This has moved the features for all of our projects into the online store since this was first time materializing to the online store. When we subsequently run the [`materialize-incremental`](https://docs.feast.dev/how-to-guides/load-data-into-the-online-store#2-b-materialize-incremental-alternative) command, Feast keeps track of previous materializations and so we'll only materialize the new data since the last attempt.

## Online features

In [18]:
# Get online features
store = FeatureStore(repo_path="features")
feature_vector = store.get_online_features(
    feature_refs=["project_details:text", "project_details:tag"],
    entity_rows=[{"id": 6}],
).to_dict()
feature_vector

{'id': [6],
 'project_details__text': ['Comparison between YOLO and RCNN on real world videos Bringing theory to experiment is cool.
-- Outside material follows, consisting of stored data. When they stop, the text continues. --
/-- REGION_CREATE checks its block and writes the fields the device gives (R261, R262, R322); REGION_KILL kills the fault
domain of the region (R34, R322). DOMAIN_CREATE makes a domain of the issuer's partition under a tag that is free,
MEASURE extends PMEAS (R293). LOCK writes a nonce and locks, START runs the partition where the nonce is given back
and else is refused and logged, ATTEST writes the report and counts it, TEARDOWN unlocks, kills the domains, drops the
keys and begins the scrub (R292, R294, R295). A scrub goes through its phases, and what it has passed reads 0; a
function-level reset starts it over and drops every key of the device (R295, R296); a rail fault holds the scrub (R335). PARTITION_SET belongs to the physical function (R323). That the
physical function has no partition of its own, that TEARDOWN completes when its scrub has begun, that OVR bit 1 with
WINLEN 0 is BADARG, and that the evidence is taken at DOMAIN_CREATE, with ATTEST counting before it reports, are the
model's (log 47, log 48, log 84, log 46). [R34, R261, R262, R292, R293, R294, R295, R296, R322, R323, R335] -/
def Obligations.RegionAndDomainCommands : Prop :=
  (∀ (d : DieId) (q : QueueId) (p : Packet) (s s1 : State), Performs s d q 7 p s1 → let fn := s1.fnOf q
    let pa := (p.sl 3).toNat
    let ends (st : CmdStatus) : Prop := exec (.regionCreate d q) s = .next (s1.endOne q p.slots st 0)
    let scrubs : Prop := ∃ o, partOfFunc fn = some o ∧ s1.partitions[o].scrubbing = true
    ((pa % 128 ≠ 0 ∨ homeOf pa ≠ .dram) → ends .badArg) ∧
    (pa % 128 = 0 → homeOf pa = .dram → scrubs → ends .refused) ∧
    (pa % 128 = 0 → homeOf pa = .dram → ¬ scrubs → (s1.extRead fn (p.sl 3) 128 = none ∨ s1.extPa fn (p.sl 3) 128 .store = none) → ends .fault) ∧
    (∀ bs, pa % 128 = 0 → homeOf pa = .dram → ¬ scrubs → s1.extRead fn (p.sl 3) 128 = some bs → s1.extPa fn (p.sl 3) 128 .store ≠ none →
      let b := slotsOf bs 16
      let part := blockPart b
      let live : Prop := ∃ n, s1.blockNumber pa = some n ∧ s1.regionLive (BitVec.ofNat 32 n) = true
      let mine : Prop := foreign fn part = false ∧ (blockOvr b 4 = true → foreign fn (s1.partOf ((b.getD 1 0).setWidth 16)) = false)
      let free : Prop := mine ∧ s1.partitions[part].scrubbing = false ∧ ¬ live
      (¬ free → ends .refused) ∧
      (free → blockOvr b 1 = true → fld (b.getD 3 0) 32 16 = 0 → ends .badArg) ∧
      (free → (blockOvr b 1 = true → fld (b.getD 3 0) 32 16 ≠ 0) → s1.blockLevel b = none → ends .refused) ∧
      (∀ level n, free → (blockOvr b 1 = true → fld (b.getD 3 0) 32 16 ≠ 0) → s1.blockLevel b = some level → n = s1.freshRegion →
        s1.mem.wf = true → s1.keyStands pa 128 none → ∃ e : State, exec (.regionCreate d q) s = .next (e.endOne q p.slots .ok n) ∧ lookup e.regions n = some pa ∧
          fld (e.slot pa 0) 0 32 = n % 4294967296 ∧ fld (e.slot pa 0) 36 2 = 1 ∧ fld (e.slot pa 0) 38 3 = level ∧
          fld (e.slot pa 0) 32 4 = fld (s1.slot pa 0) 32 4 ∧ fld (e.slot pa 0) 41 23 = fld (s1.slot pa 0) 41 23 ∧
          e.slot pa 6 = 0 ∧ e.slot pa 7 = 0 ∧ e.slot pa 8 = BitVec.ofNat 64 s1.clock ∧
          ∀ k ∈ [1, 2, 3, 4, 5, 9, 10, 11, 12, 13, 14, 15], e.slot pa k = s1.slot pa k))) ∧
  (∀ (b : List Word) (s : State), (∀ l, s.blockLevel b = some l → blockReserved b = false ∧ l ≤ 7 ∧
      ((b.getD 2 0) = 0 → l = 0 ∧ ∀ i ∈ [0, 1, 2, 3, 4], blockOvr b i = true) ∧
      ((b.getD 2 0) ≠ 0 → ∃ n, s.blockNumber (b.getD 2 0).toNat = some n ∧ fld (s.slot (b.getD 2 0).toNat 0) 36 2 = 1 ∧
        l = fld (s.slot (b.getD 2 0).toNat 0) 38 3 + 1 ∧ fld (s.slot (b.getD 2 0).toNat 0) 41 5 = (blockPart b).val))) ∧
  (∀ (d : DieId) (q : QueueId) (p : Packet) (s s1 : State), Performs s d q 8 p s1 → let fn := s1.fnOf q
    (s1.blockNumber (p.sl 3).toNat = none → exec (.regionKill d q) s = .next (s1.endOne q p.slots .badArg 0)) ∧
    (∀ n, s1.blockNumber (p.sl 3).toNat = some n →
      (foreign fn (s1.regionPart (BitVec.ofNat 32 n)) = true → exec (.regionKill d q) s = .next (s1.endOne q p.slots .refused 0)) ∧
      (foreign fn (s1.regionPart (BitVec.ofNat 32 n)) = false → exec (.regionKill d q) s =
        .next ((s1.killFaultDomain (BitVec.ofNat 32 n)).endOne q p.slots .ok 0)))) ∧
  (∀ (n pa : Nat) (s : State), n < 4294967296 → lookup s.regions n = some pa → s.cores = [] → s.frames = [] → s.mem.wf = true →
    (s.killRegions [n]).slot pa 0 = setFld (s.slot pa 0) 36 2 2) ∧
  (∀ (d : DieId) (q : QueueId) (p : Packet) (tag : Tag) (i : Instr) (s s1 : State), partOfFunc (s1.fnOf q) = none →
    ((i = .domainCreate d q tag ∧ s.tagFree tag = true ∧ Performs s d q 9 p s1) ∨ (i = .measure d q ∧ Performs s d q 10 p s1) ∨
      (Performs s d q 11 p s1 ∧ ((i = .lock d q ∧ fld (p.sl 3) 0 2 = 0) ∨ (i = .start d q ∧ fld (p.sl 3) 0 2 = 1) ∨
        (i = .attest d q ∧ fld (p.sl 3) 0 2 = 2) ∨ (i = .teardown d q ∧ fld (p.sl 3) 0 2 = 3)))) →
    exec i s = .next (s1.endOne q p.slots .refused 0)) ∧
  (∀ (d : DieId) (q : QueueId) (p : Packet) (tag : Tag) (part : PartId) (s s1 : State), partOfFunc (s1.fnOf q) = some part →
    let fn := s1.fnOf q
    let x := s1.partitions[part]
    let n := (p.sl 3).toNat
    let live := (s1.domains.filter (fun e => !e.2.killed)).length
    (s.tagFree tag = false → exec (.domainCreate d q tag) s = .next s) ∧
    (s.tagFree tag = true → Performs s d q 9 p s1 →
      ((x.state ≠ .unlocked ∨ x.scrubbing = true ∨ 512 ≤ live) → exec (.domainCreate d q tag) s = .next (s1.endOne q p.slots .refused 0)) ∧
      (x.state = .unlocked → x.scrubbing = false → live < 512 → (n = 0 ∨ 16 < n) →
        exec (.domainCreate d q tag) s = .next (s1.endOne q p.slots .badArg 0)) ∧
      (∀ bs, x.state = .unlocked → x.scrubbing = false → live < 512 → 1 ≤ n → n ≤ 16 → s1.extRead fn (p.sl 4) (24 * n) = some bs →
        (∀ i < n, fld ((slotsOf bs (3 * n)).getD (3 * i + 2) 0) 0 16 = 0) →
        ∃ e : State, exec (.domainCreate d q tag) s = .next (e.endOne q p.slots .ok tag.toNat) ∧ ∃ y, e.domain? tag = some y ∧ y.part = part ∧
          y.killed = false ∧ y.plan = planOf tag (slotsOf bs (3 * n)) n ∧ (∀ c, e.dom c tag = .reset c.val) ∧
          (∃ m, e.partitions[part].pmeas = extend x.pmeas m) ∧ e.partitions[part].record = e.evidence part)) ∧
    (Performs s d q 10 p s1 →
      (x.state ≠ .unlocked → exec (.measure d q) s = .next (s1.endOne q p.slots .refused 0)) ∧
      (x.state = .unlocked → s1.extRead fn (p.sl 3) (p.sl 4).toNat = none → exec (.measure d q) s = .next (s1.endOne q p.slots .fault 0)) ∧
      (∀ bs, x.state = .unlocked → s1.extRead fn (p.sl 3) (p.sl 4).toNat = some bs →
        ∃ e : State, exec (.measure d q) s = .next (e.endOne q p.slots .ok 0) ∧
          e.partitions[part].pmeas = reg256 (sha256 (bytes256 x.pmeas ++ bytes256 (reg256 (sha256 bs)))))) ∧
    (Performs s d q 11 p s1 →
      (∀ i ∈ [Instr.lock d q, .start d q, .attest d q, .teardown d q],
        i ≠ [Instr.lock d q, .start d q, .attest d q, .teardown d q].getD (fld (p.sl 3) 0 2) i → exec i s = .next s) ∧
      (fld (p.sl 3) 0 2 = 0 → (x.state ≠ .unlocked ∨ x.scrubbing = true) → exec (.lock d q) s = .next (s1.endOne q p.slots .refused 0)) ∧
      (∀ s2, fld (p.sl 3) 0 2 = 0 → x.state = .unlocked → x.scrubbing = false →
        s1.extWrite fn (p.sl 4) (bytes256 (Config.freeBytes32 s1.fresh)) = some s2 →
        ∃ e : State, exec (.lock d q) s = .next (e.endOne q p.slots .ok 0) ∧ e.mem = s2.mem ∧ e.partitions[part].state = .locked ∧
          e.partitions[part].nonce = Config.freeBytes32 s1.fresh ∧ e.fresh = s2.fresh + 1) ∧
      (fld (p.sl 3) 0 2 = 1 → x.state ≠ .locked → exec (.start d q) s = .next (s1.endOne q p.slots .refused 0)) ∧
      (∀ bs, fld (p.sl 3) 0 2 = 1 → x.state = .locked → s1.extRead fn (p.sl 4) 32 = some bs →
        (reg256 bs = x.nonce → ∃ e : State, exec (.start d q) s = .next (e.endOne q p.slots .ok 0) ∧ e.partitions[part].state = .run) ∧
        (reg256 bs ≠ x.nonce → ∃ e : State, exec (.start d q) s = .next (e.endOne q p.slots .refused 0) ∧ e.partitions[part].state = .locked ∧
          e.dies[d].log.count = s1.dies[d].log.count + 1)) ∧
      (∀ bs s2, fld (p.sl 3) 0 2 = 2 → s1.extRead fn (p.sl 4) 32 = some bs →
        s1.extWrite fn (p.sl 5) (s1.report704 part (reg256 bs)) = some s2 →
        ∃ e : State, exec (.attest d q) s = .next (e.endOne q p.slots .ok 0) ∧ e.mem = s2.mem ∧ e.partitions[part].reports = x.reports + 1) ∧
      (fld (p.sl 3) 0 2 = 3 → ∃ e : State, exec (.teardown d q) s = .next (e.endOne q p.slots .ok 0) ∧ e.partitions[part].state = .unlocked ∧
        e.partitions[part].nonce = 0 ∧ e.partitions[part].replay = false ∧ e.partitions[part].phase = 1 ∧
        (∀ die : DieId, ∀ k ∈ e.dies[die].keys, k.tag ∉ s1.tagsOf part)))) ∧
  (∀ (part : PartId) (s : State), let n := s.partitions[part].phase.toNat
    let covered (ws : List Window) (space : Bool) (a : Nat) : Prop :=
      ∃ w ∈ ws, w.v = true ∧ w.space = space ∧ 64 * w.base.toNat ≤ a ∧ a ≤ 64 * w.limit.toNat + 63
    ((n = 0 ∨ 4 < n ∨ s.host.railFault = true) → exec (.scrubPhaseDone part) s = .next s) ∧
    (s.host.railFault = false → 1 ≤ n → n ≤ 4 → ∃ t, exec (.scrubPhaseDone part) s = .next t ∧ t.partitions[part].phase.toNat = n + 1 ∧
      (∀ c o, n = 2 → o < 0x20000 → covered (s.scratchWindows part (clusterOf c)) true (0x20000 * coreN c + o) → (t.core c).scratch.read o = 0) ∧
      (∀ a, n = 3 → homeOf a = .vault → covered (s.partWindows part) false a → t.mem.read a = 0) ∧
      (∀ a, n = 4 → homeOf a = .dram → covered (s.partWindows part) false a → t.mem.read a = 0)) ∧
    (s.partitions[part].scrubbing = false → exec (.functionLevelReset part) s = .next s) ∧
    (s.partitions[part].scrubbing = true → ∃ t, exec (.functionLevelReset part) s = .next t ∧ t.partitions[part].phase = 1 ∧
      (∀ die : DieId, t.dies[die].keys = []) ∧ (∀ c (n : Fin 64), (t.core c).keys[n].loaded = false) ∧
      t.partitions[part].restarts = if s.partitions[part].restarts = 0xFFFF then 0xFFFF else s.partitions[part].restarts + 1)) ∧
  (∀ (d : DieId) (q : QueueId) (p : Packet) (part : PartId) (s s1 : State), Performs s d q 18 p s1 → part.val = fld (p.sl 3) 0 5 →
    let a := fld (p.sl 3) 8 2
    let x := s1.partitions[part]
    let masks : BitVec 128 := p.sl 5 ++ p.sl 4
    let i : Instr := if a = 1 then .setReplay d q else if a = 2 then .clearReplay d q else .assign d q
    let ends (st : CmdStatus) : Prop := exec i s = .next (s1.endOne q p.slots st 0)
    (s1.fnOf q ≠ 0 → ends .refused) ∧
    (s1.fnOf q = 0 → a = 3 → ends .badArg) ∧
    (s1.fnOf q = 0 → a = 0 → (x.state ≠ .unlocked ∨ x.scrubbing = true ∨ s1.domainsOf part ≠ []) → ends .refused) ∧
    (s1.fnOf q = 0 → a = 0 → x.state = .unlocked → x.scrubbing = false → s1.domainsOf part = [] →
      ((masks = 0 ∨ 6 ≤ fld (p.sl 6) 0 3 ∨ 6 ≤ fld (p.sl 6) 4 3) → ends .badArg) ∧
      (masks ≠ 0 → fld (p.sl 6) 0 3 < 6 → fld (p.sl 6) 4 3 < 6 → ∃ e : State, exec i s = .next (e.endOne q p.slots .ok 0) ∧
        e.partitions[part].clusters = masks ∧ e.partitions[part].valw.toNat = fld (p.sl 6) 0 3 ∧
        e.partitions[part].malw.toNat = fld (p.sl 6) 4 3)) ∧
    (s1.fnOf q = 0 → (a = 1 ∨ a = 2) → (x.scrubbing = true → ends .refused) ∧ (x.scrubbing = false → ∃ e : State,
      exec i s = .next (e.endOne q p.slots .ok 0) ∧ e.partitions = s1.partitions.set part { x with replay := decide (a = 1) })))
We can easily train models in colab and find the results in minutes.'],
 'project_details__tag': ['computer-vision']}

# Over-engineering

Not all machine learning tasks require a feature store. In fact, our use case is a perfect example of a test that *does not* benefit from a feature store. All of our inputs are stateless and there is no entity that has changing features over time. The real utility of a feature store shines when we need to have up-to-date features for an entity that we continually generate predictions for. For example, a user's behavior (clicks, purchases, etc.) on an e-commerce platform or the deliveries a food runner recently made today, etc.